Contrat de rivière Dyle-Gette

mardi 21 août 2018

Désherber autrement

Voici le dernier épisode de notre feuilleton consacré à la problématique des pesticides, ce volet est consacré aux alternatives à leur utilisation.

Avant d’aller plus en avant sur la présentation de ces méthodes, nous vous rappelons que la législation a été abordée dans notre Lettre d’information n°2, l’étalonnage du pulvérisateur dans le n°3.
Il existe donc d’autres façons de désherber, découvrez-les ici !

Le désherbage est un geste effectué par un jardinier ou un agent communal pour détruire des « mauvaises herbes » car ils les considèrent comme nuisibles. Le terme « mauvaises herbes » est souvent utilisé pour désigner des plantes annuelles ou vivaces qui se développent là où le jardinier ne l’a pas souhaité.

Avant d’imaginer la meilleure manière de lutter contre les plantes indésirables, il faut d’abord se poser la question de la nécessité de désherber partout et à tout moment.

fleurs papillon

En effet, ces plantes peuvent avoir de nombreux intérêts en offrant nourriture et abris pour les animaux utiles au jardin. De plus, leurs aspects esthétiques ne sont pas toujours sans intérêt ! 

Il faut être conscient que se débarrasser à tout jamais de ces plantes indésirables, même en utilisant des produits chimiques, relève de l’impossible. Essayons plutôt de tolérer ces plantes à certains endroits du jardin et dans les espaces verts. Quant aux endroits où vous ne voulez pas de ces herbes folles, dans les parterres, le gravier ou le potager, il est préférable de raisonner la lutte. Cela implique d’intervenir au bon moment (au stade jeune des plantes) et d’éviter au maximum l’utilisation d’un herbicide chimique.
 
Le saviez-vous ?
D’après le rapport analytique sur l’état de l’environnement wallon 2006-2007, les wallons utilisent chaque année environ 3 000 tonnes de pesticides. Plus d’un tiers de ces produits sont utilisés par des particuliers et des communes.
Les quantités de pesticides entraînées par ruissellement peuvent atteindre 40 à 60 % des quantités appliquées.
Parmi la centaine de pesticides aujourd’hui contrôlés dans les nappes d’eau souterraines, une dizaine est responsable de la plupart des pollutions. Ce sont tous des herbicides… et principalement d’usage non agricole.
Dangereux

 

Le désherbage alternatif : des solutions sans pesticides  

Aujourd’hui, de plus en plus de citoyens et de Communes prennent conscience des dangers liés à l’usage des pesticides et ont la volonté de changer leurs méthodes en se tournant vers des alternatives. C’est pourquoi l’asbl Adalia* vous informe sur les techniques de désherbage qui n’ont pas recours aux produits chimiques.

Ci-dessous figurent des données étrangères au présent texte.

-- ==== Sys2Proof/Laws/Exec.lean ====
section
/-! SUPPORT. What an instruction and a step can do, said once: the range check, the two ways an instruction ends (its
effect, or the entry of a fault), and the four ways a step ends. -/

namespace Sys2Proof.Machine

open Sys2Proof

/-! ## The range check (R41) -/

theorem checkRange_eq_none (b c : Nat) : checkRange b c = none ↔ c = 0 ∨ b + c ≤ 0x1000 := by
  unfold checkRange; split <;> simp <;> omega

theorem checkRange_eq_some (b c a : Nat) :
    checkRange b c = some a ↔ 0 < c ∧ 0x1000 < b + c ∧ a = max b 0x1000 := by
  unfold checkRange; split <;> simp <;> omega

/-- An access whose addresses are all in memory runs. -/
theorem withRange_of_le (b c : Nat) (i : Instr) (s t : State) (h : c = 0 ∨ b + c ≤ 0x1000) :
    withRange b c i s t = .next t := by
  rw [withRange, (checkRange_eq_none b c).mpr h]

/-- An access with an address above 0xFFF raises DATA_OUT_OF_RANGE with the lowest such address. -/
theorem withRange_of_gt (b c : Nat) (i : Instr) (s t : State) (hc : 0 < c) (h : 0x1000 < b + c) :
    withRange b c i s t = raise .dataOutOfRange (max b 0x1000) i s := by
  rw [withRange, (checkRange_eq_some b c _).mpr ⟨hc, h, rfl⟩]

/-- The two ends of a checked access. -/
theorem withRange_cases (b c : Nat) (i : Instr) (s t : State) :
    (withRange b c i s t = .next t ∧ (c = 0 ∨ b + c ≤ 0x1000)) ∨
      (withRange b c i s t = raise .dataOutOfRange (max b 0x1000) i s ∧ 0 < c ∧ 0x1000 < b + c) := by
  by_cases h : c = 0 ∨ b + c ≤ 0x1000
  · exact .inl ⟨withRange_of_le b c i s t h, h⟩
  · exact .inr ⟨withRange_of_gt b c i s t (by omega) (by omega), by omega, by omega⟩

/-! ## How an instruction ends -/

/-- What every instruction's own effect keeps: the fault record, the report and the keypad latch. -/
def KeepsStatus (s t : State) : Prop :=
  t.fault = s.fault ∧ t.report = s.report ∧ t.key = s.key

theorem KeepsStatus.refl (s : State) : KeepsStatus s s := ⟨rfl, rfl, rfl⟩

/-- DATA_OUT_OF_RANGE for an access of `c` bytes from `I` on, if it leaves memory. -/
def overrunOf (s : State) (c : Nat) : Option (FaultCode × Nat) :=
  (checkRange s.index.toNat c).map fun a => (.dataOutOfRange, a)

/-- KEY_INDEX_OUT_OF_RANGE for the key that `Vx` names, if there is no such key. -/
def badKeyOf (s : State) (x : Reg) : Option (FaultCode × Nat) :=
  if 0xF < (s.reg x).toNat then some (.keyIndexOutOfRange, (s.reg x).toNat) else none

/-- The fault that an instruction raises in a state, with its `fault_info`, if it raises one: the table of R107. -/
def faultOf (i : Instr) (s : State) : Option (FaultCode × Nat) :=
  match i with
  | .ret _ => if s.sp.val = 0 then some (.stackUnderflow, 0) else none
  | .call _ => if s.sp.val = 16 then some (.stackOverflow, 16) else none
  | .skp x => badKeyOf s x
  | .sknp x => badKeyOf s x
  | .drw _ _ n => overrunOf s n.toNat
  | .ldBVx _ => overrunOf s 3
  | .ldMemVx x => overrunOf s (x.toNat + 1)
  | .ldVxMem x => overrunOf s (x.toNat + 1)
  | _ => none

/-- `r` is how `i` ends in `s`: its effect, or the entry of the fault that R107 gives it. -/
def Ends (i : Instr) (s : State) (r : Result) : Prop :=
  (faultOf i s = none ∧ ∃ t, r = .next t ∧ KeepsStatus s t) ∨
    ∃ code info, faultOf i s = some (code, info) ∧ r = raise code info i s

theorem Ends.effect {i : Instr} {s t : State} (hf : faultOf i s = none) (hk : KeepsStatus s t) :
    Ends i s (.next t) :=
  .inl ⟨hf, t, rfl, hk⟩

theorem withRange_ends (c : Nat) (i : Instr) (s t : State) (hf : faultOf i s = overrunOf s c)
    (hk : KeepsStatus s t) : Ends i s (withRange s.index.toNat c i s t) := by
  unfold withRange
  cases h : checkRange s.index.toNat c with
  | none => exact Ends.effect (by simp [hf, overrunOf, h]) hk
  | some a => exact .inr ⟨_, _, by rw [hf, overrunOf, h]; rfl, rfl⟩

theorem skipIf_keepsStatus (c : Bool) (s : State) : ∃ t, skipIf c s = .next t ∧ KeepsStatus s t := by
  cases c
  · exact ⟨s, rfl, KeepsStatus.refl s⟩
  · exact ⟨s.advance, rfl, rfl, rfl, rfl⟩

theorem skipOnKey_ends (x : Reg) (held : Bool) (i : Instr) (s : State) (hf : faultOf i s = badKeyOf s x) :
    Ends i s (skipOnKey x held i s) := by
  unfold skipOnKey
  unfold badKeyOf at hf
  split <;> rename_i h
  · exact .inr ⟨_, _, by rw [hf, if_pos h], rfl⟩
  · rw [if_neg h] at hf
    exact .inl ⟨hf, skipIf_keepsStatus _ _⟩

theorem loadRegs_keepsStatus (s : State) (j : Nat) (bs : List Byte) : KeepsStatus s (s.loadRegs j bs) := by
  rw [State.loadRegs_frame]; exact ⟨rfl, rfl, rfl⟩

/-- Every instruction ends in its effect or in the entry of the fault that R107 gives it. -/
theorem exec_ends (i : Instr) (s : State) : Ends i s (exec i s) := by
  cases i
  case ret x =>
    simp only [exec, execRet]
    split <;> rename_i h
    · exact .inr ⟨_, _, by rw [faultOf, if_pos h], rfl⟩
    · exact Ends.effect (by rw [faultOf, if_neg h]) ⟨rfl, rfl, rfl⟩
  case call nnn =>
    simp only [exec, execCall]
    split <;> rename_i h
    · exact .inr ⟨_, _, by rw [faultOf, if_pos h], rfl⟩
    · exact Ends.effect (by rw [faultOf, if_neg h]) ⟨rfl, rfl, rfl⟩
  case seImm x kk => exact .inl ⟨rfl, skipIf_keepsStatus _ _⟩
  case sneImm x kk => exact .inl ⟨rfl, skipIf_keepsStatus _ _⟩
  case seReg x y => exact .inl ⟨rfl, skipIf_keepsStatus _ _⟩
  case sneReg x y => exact .inl ⟨rfl, skipIf_keepsStatus _ _⟩
  case skp x => exact skipOnKey_ends x _ _ s rfl
  case sknp x => exact skipOnKey_ends x _ _ s rfl
  case ldVxK x =>
    simp only [exec, execLdVxK]
    split <;> exact Ends.effect rfl ⟨rfl, rfl, rfl⟩
  case ldBVx x => exact withRange_ends _ _ s _ rfl ⟨rfl, rfl, rfl⟩
  case ldMemVx x => exact withRange_ends _ _ s _ rfl ⟨rfl, rfl, rfl⟩
  case ldVxMem x => exact withRange_ends _ _ s _ rfl (loadRegs_keepsStatus _ _ _)
  case drw x y n => exact withRange_ends _ _ s _ rfl ⟨rfl, rfl, rfl⟩
  all_goals exact Ends.effect rfl ⟨rfl, rfl, rfl⟩

/-- `exec_ends`, for a next state that is given: the instruction's effect, which keeps the status, or fault entry. -/
theorem exec_cases {i : Instr} {s t : State} (h : exec i s = .next t) :
    (faultOf i s = none ∧ KeepsStatus s t) ∨
      ∃ code info, faultOf i s = some (code, info) ∧
        t = s.takeFault code (BitVec.ofNat 17 info) (s.pc - 2#16) (encode i) := by
  rcases exec_ends i s with ⟨hf, u, hu, hk⟩ | ⟨code, info, hf, hr⟩
  · rw [hu] at h; cases h; exact .inl ⟨hf, hk⟩
  · rw [hr, raise] at h; cases h; exact .inr ⟨code, info, hf, rfl⟩

/-- Every instruction answers a next state. -/
theorem exec_answers (i : Instr) (s : State) : ∃ t, exec i s = .next t := by
  rcases exec_ends i s with ⟨_, t, ht, _⟩ | ⟨code, info, _, hr⟩
  · exact ⟨t, ht⟩
  · exact ⟨_, hr⟩

theorem overrunOf_eq_some (s : State) (c : Nat) (code : FaultCode) (info : Nat) :
    overrunOf s c = some (code, info) ↔
      code = .dataOutOfRange ∧ info = max s.index.toNat 0x1000 ∧ 0 < c ∧ 0x1000 < s.index.toNat + c := by
  unfold overrunOf
  cases h : checkRange s.index.toNat c with
  | none =>
    have := (checkRange_eq_none _ _).mp h
    simp only [Option.map_none, reduceCtorEq, false_iff]
    rintro ⟨_, _, _, _⟩; omega
  | some a =>
    obtain ⟨h0, h1, rfl⟩ := (checkRange_eq_some _ _ _).mp h
    simp only [Option.map_some, Option.some.injEq, Prod.mk.injEq, h0, h1, and_true, eq_comm]

theorem badKeyOf_eq_some (s : State) (x : Reg) (code : FaultCode) (info : Nat) :
    badKeyOf s x = some (code, info) ↔
      code = .keyIndexOutOfRange ∧ info = (s.reg x).toNat ∧ 0xF < (s.reg x).toNat := by
  unfold badKeyOf
  split <;> rename_i h
  · simp only [Option.some.injEq, Prod.mk.injEq, h, and_true, eq_comm]
  · simp only [reduceCtorEq, h, and_false]

/-- The instructions that raise a fault, each with its cause (R107). -/
theorem faultOf_eq_some (i : Instr) (s : State) (code : FaultCode) (info : Nat) :
    faultOf i s = some (code, info) ↔
      (∃ x, i = .ret x ∧ code = .stackUnderflow ∧ info = 0 ∧ s.sp.val = 0) ∨
      (∃ nnn, i = .call nnn ∧ code = .stackOverflow ∧ info = 16 ∧ s.sp.val = 16) ∨
      (∃ x, (i = .skp x ∨ i = .sknp x) ∧ code = .keyIndexOutOfRange ∧ info = (s.reg x).toNat ∧
        0xF < (s.reg x).toNat) ∨
      (∃ c, ((∃ x y n, i = .drw x y n ∧ c = n.toNat) ∨ (∃ x, i = .ldBVx x ∧ c = 3) ∨
          (∃ x, (i = .ldMemVx x ∨ i = .ldVxMem x) ∧ c = x.toNat + 1)) ∧
        code = .dataOutOfRange ∧ info = max s.index.toNat 0x1000 ∧ 0 < c ∧ 0x1000 < s.index.toNat + c) := by
  cases i
  case ret x => by_cases h : s.sp.val = 0 <;> simp [faultOf, h, eq_comm]
  case call nnn => by_cases h : s.sp.val = 16 <;> simp [faultOf, h, eq_comm]
  case skp x => simp [faultOf, badKeyOf_eq_some]
  case sknp x => simp [faultOf, badKeyOf_eq_some]
  case drw x y n => simp [faultOf, overrunOf_eq_some]
  case ldBVx x => simp [faultOf, overrunOf_eq_some]
  case ldMemVx x => simp [faultOf, overrunOf_eq_some]
  case ldVxMem x => simp [faultOf, overrunOf_eq_some]
  all_goals simp [faultOf]

/-- No instruction raises a fetch fault, and the code that an instruction raises is one of a fault. -/
theorem faultOf_code {i : Instr} {s : State} {code : FaultCode} {info : Nat} (h : faultOf i s = some (code, info)) :
    code ≠ .fetchOutOfRange ∧ code ≠ .noFault := by
  rcases (faultOf_eq_some i s code info).mp h with ⟨_, _, rfl, _⟩ | ⟨_, _, rfl, _⟩ | ⟨_, _, rfl, _⟩ | ⟨_, _, rfl, _⟩ <;>
    simp

/-! ## How a step ends -/

theorem FaultCode.isFault_iff (c : FaultCode) : c.isFault = true ↔ c ≠ .noFault := by
  cases c <;> simp [FaultCode.isFault]

theorem FaultCode.not_isFault_iff (c : FaultCode) : c.isFault = false ↔ c = .noFault := by
  cases c <;> simp [FaultCode.isFault]

/-- The four ends of a step (R62): nothing while halted, the fetch fault, the report of an unrecognized word, or the
decoded instruction. -/
theorem step_cases {s t : State} (h : step s = .next t) :
    (s.halted = true ∧ t = s) ∨
    (s.halted = false ∧ 0x0FFE < s.pc.toNat ∧
      t = s.takeFault .fetchOutOfRange (BitVec.ofNat 17 s.pc.toNat) s.pc 0#16) ∨
    (s.halted = false ∧ s.pc.toNat ≤ 0x0FFE ∧ dispatch (s.mem.fetch16 s.pc.toNat) = none ∧
      t = (s.advance.reportUnrecognized (s.mem.fetch16 s.pc.toNat) s.pc).countdown) ∨
    (s.halted = false ∧ s.pc.toNat ≤ 0x0FFE ∧ ∃ i u, decodeWord (s.mem.fetch16 s.pc.toNat) = .ok i ∧
      exec i s.advance.clearReport = .next u ∧ t = if u.halted then u else u.countdown) := by
  unfold step cycle at h
  split at h
  · rename_i hh; cases h; exact .inl ⟨hh, rfl⟩
  · rename_i hh
    have hh : s.halted = false := by simpa using hh
    split at h
    · rename_i hp; cases h; exact .inr (.inl ⟨hh, hp, rfl⟩)
    · rename_i hp
      split at h
      · rename_i i hd
        obtain ⟨u, hu⟩ := exec_answers i s.advance.clearReport
        rw [hu, finishCycle] at h
        cases h
        exact .inr (.inr (.inr ⟨hh, by omega, i, u, hd, hu, rfl⟩))
      · rename_i e hd
        cases h
        refine .inr (.inr (.inl ⟨hh, by omega, ?_, rfl⟩))
        unfold decodeWord at hd
        split at hd
        · cases hd
        · assumption

end Sys2Proof.Machine
end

  • Le désherbage mécanique

Des passages réguliers à la brosse de rue sur la terrasse ou le trottoir évitent le dépôt de matière organique susceptible d’accueillir des graines pouvant germer.
Après la levée de la plante, la binette, le sarcloir, la fourche bêche sont des outils fournissant d’excellents résultats et qui permettent d’effectuer un désherbage de précision.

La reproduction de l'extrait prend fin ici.